Tips for a Successful Recovery and Rehabilitation after Caesarean Section

Updated: Jan 18

This resource is going to cover:

· What a c-section is

· Allowing healing time and progressively returning to exercise

· Why your pelvic floor still matters

· Scar tissue massage

· Suggested exercises to get started with



What a c-section is:


A caesarean section (C- section) is a very common major surgery that some women have to deliver their baby. It involves a surgical incision through several layers of skin and connective tissue to the uterus, movement of your bladder and removal of your baby and placenta from your uterus, then all these layers are individually sewn up again. Scar tissue will then form through all these layers as they heal. It is important to remember this is MAJOR surgery and healing will take time, please be patient and ask for help when needed to minimize any stress on your abdomen and incision site.
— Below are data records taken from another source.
/-- The words of an atomic to write back once its read has been answered, and its old value (R70, R153). -/
def amoWrite (a : Access) (words : List Byte) : List Byte × List Byte :=
  let old := amoOld a.win a.o0 a.size words
  (old, amoNew a.win a.o0 (leBytes a.size (amoOp a.pkt.aop a.size (leNat old) a.pkt.payload)) words)

/-- A part of an access has been granted and sent. A write whose access is then wholly sent starts WR_HOLD; a
semaphore atomic's write releases its entries and answers it (R165, R173, R186). -/
def partSent (h : Half) (a : Access) (i : Nat) (s : State) : State :=
  let s1 := accMod h a.id (fun a =>
    let b := partMod i (fun p => { p with st := .sent }) a
    { b with
      trk := if a.pkt.type = tAMO ∧ i = 0 then .opened else b.trk,
      sems := if isSem a ∧ i = 0 then granules a.win a.o0 a.size else b.sems,
      holdFrom := if wholly b ∧ a.pkt.type ≠ tRD ∧ ¬ (a.pkt.type = tAMO ∧ i = 0) then some s.clk else b.holdFrom }) s
  if isSem a && i == 1 then
    accAnswer h a.pkt stComplete a.oldVal (accMod h a.id (fun a => { a with sems := [], answered := true }) s1)
  else s1

/-! Answers to reads. -/

/-- The read of part `i` has been answered with these words (R149, R153, R168, R180). -/
def partRead (h : Half) (id i : Nat) (words : List Byte) (s : State) : State :=
  match accGet s h id with
  | none => s
  | some a =>
    if a.pkt.type = tRD then readTry h id (accMod h id (partMod i (fun p => { p with st := .done, data := words })) s)
    else if a.pkt.type = tAMO then
      let (old, new) := amoWrite a words
      accMod h id (fun a =>
        let b := partMod 1 (fun p => { p with data := new }) (partMod 0 (fun p => { p with st := .done }) a)
        { b with oldVal := old }) s
    else
      accMod h id (partMod i (fun p => { p with
        ty := txWR, isRmw := false, rmw := [], st := .idle,
        data := (List.range words.length).map (fun k =>
          if p.rmw.any (fun q => q.1 == k) then pick p.rmw k else (words[k]?).getD 0) })) s

/-- The read of part `i` has failed with a code (R152, R169, R184, R186). -/
def partReadFail (h : Half) (id i code : Nat) (s : State) : State :=
  match accGet s h id with
  | none => s
  | some a =>
    if a.pkt.type = tRD then
      readTry h id (readFail h { a with parts := (partMod i (fun p => { p with st := .failed }) a).parts } code
        (accMod h id (partMod i (fun p => { p with st := .failed })) s))
    else if a.pkt.type = tAMO then amoFail h a code false s
    else
      let s1 := accMod h id (fun a =>
        let b := partMod i (fun p => { p with st := .skipped }) a
        { b with holdFrom := if wholly b then some s.clk else b.holdFrom }) s
      postedFail h a code (firstAddr a) s1

/-! WR_HOLD, WR_ERR (R165, R173, R174). -/

/-- WR_HOLD has elapsed since the last word of access `id` was sent: a delivered entry closes, a failed one is freed,
an NPW that did not fail is answered COMPLETE (R165, R173). -/
def holdExpiry (h : Half) (id : Nat) (s : State) : State :=
  match accGet s h id with
  | none => s
  | some a =>
    if a.holdFrom.isSome then
      let s1 := accDrop h id s
      crossSettle h (if a.pkt.type = tNPW ∧ ¬ a.answered then accAnswer h a.pkt stComplete [] s1 else s1)
    else s

/-- The access holds a sent write to that port and station over that address. -/
def coversWr (n stn addr : Nat) (a : Access) : Bool :=
  a.win.port == n && a.win.stn == stn &&
    a.parts.any (fun p => p.st == .sent && (p.ty == txWR || p.ty == txDPWR || p.ty == txUNLOCK) &&
      (if p.ty = txDPWR then decide (p.addr ≤ addr ∧ addr < p.addr + 4)
       else decide (p.addr ≤ addr ∧ addr < p.addr + 4 * p.words)))

/-- A STATUS WR_ERR from station `stn` of A[n] (R174, R175, R185); `dp` says that it belongs to a data-port write
(R512) where no entry matches. -/
def wrErr (n stn code addr : Nat) (dp : Bool) (s : State) : State :=
  let h := aHalf n
  let P := pgCrossing h
  let s1 := bump P R.CROSSING_CNT_WR_ERR s
  let accs := (s.cross.at h).accs
  let hit := fun (t : TrkSt) => accs.find? (fun a => a.trk == t && coversWr n stn addr a)
  match hit .opened with
  | some a =>
    if a.pkt.type = tAMO then
      pwFail h a.pkt (some a.win) 3 (wrErrCode code) addr false (accMod h a.id (fun a => { a with trk := .failed }) s1)
    else postedFail h a (wrErrCode code) addr s1
  | none =>
    match hit .failed with
    | some _ => s1
    | none =>
      if dp then s1
      else raise P 5 (bump P R.CROSSING_CNT_WRERR_ORPHAN
        (pwLogPut h (fun k => logWords (nodeId s h) 0 none n stn 5 (wrErrCode code) 0 addr (nowH s h) k 0 0) s1))

/-! A port leaves ACTIVE (R99, R171, R173, R175, R186). -/

/-- What leaving ACTIVE does to one access on the port: what was not wholly sent fails, what was sent counts as
delivered. `all` says that outstanding reads have failed too (the port left ENUM or ACTIVE for good). -/
def accLeft (h : Half) (s : State) (a : Access) : State :=
  if isPosted a then
    if wholly a then
      if a.pkt.type = tNPW ∧ ¬ a.answered then accMod h a.id (fun a => { a with trk := .none }) s
      else accDrop h a.id s
    else accDrop h a.id (postedFail h a cPORT_DOWN (firstAddr a) s)
  else if a.pkt.type = tRD then
    if a.parts.any (fun p => p.st == .idle) then readTry h a.id (readFail h a cPORT_DOWN s) else s
  else if a.answered then accDrop h a.id s
  else if a.parts.all (fun p => p.st == .idle) then amoFail h a cPORT_DOWN false s
  else if isSem a ∧ (a.parts[0]?).any (fun p => p.st == .done) then amoFail h a cPORT_DOWN false s
  else s

/-- A[n] has left ACTIVE: every bridge access to it is judged, in order. -/
def crossLeft (n : Nat) (s : State) : State :=
  let h := aHalf n
  crossSettle h (((s.cross.at h).accs.filter (fun a => a.win.port == n)).foldl (accLeft h) s)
But there are still things you can do to help your recovery, read on….



Allowing time for healing

In the first six weeks it is important to rest and gradually increase your activity level again over this time. Holding a pillow as a splint over your scar when you stand up is usually helpful to feel more stable in your core and reduce pain. You can also brace with a pillow for coughing/sneezing etc.

When sitting up in bed be sure to bend your knees up and roll on to your side to then push up with your arms so you don’t put extra pressure on your scar, basically don’t do a ‘sit-up’ movement. Use your arms to swing your legs over the edge of the bed, lean forward and stand up. And do this in reverse to lie down.

During the early weeks you can work on your breathing and reconnecting with your core system.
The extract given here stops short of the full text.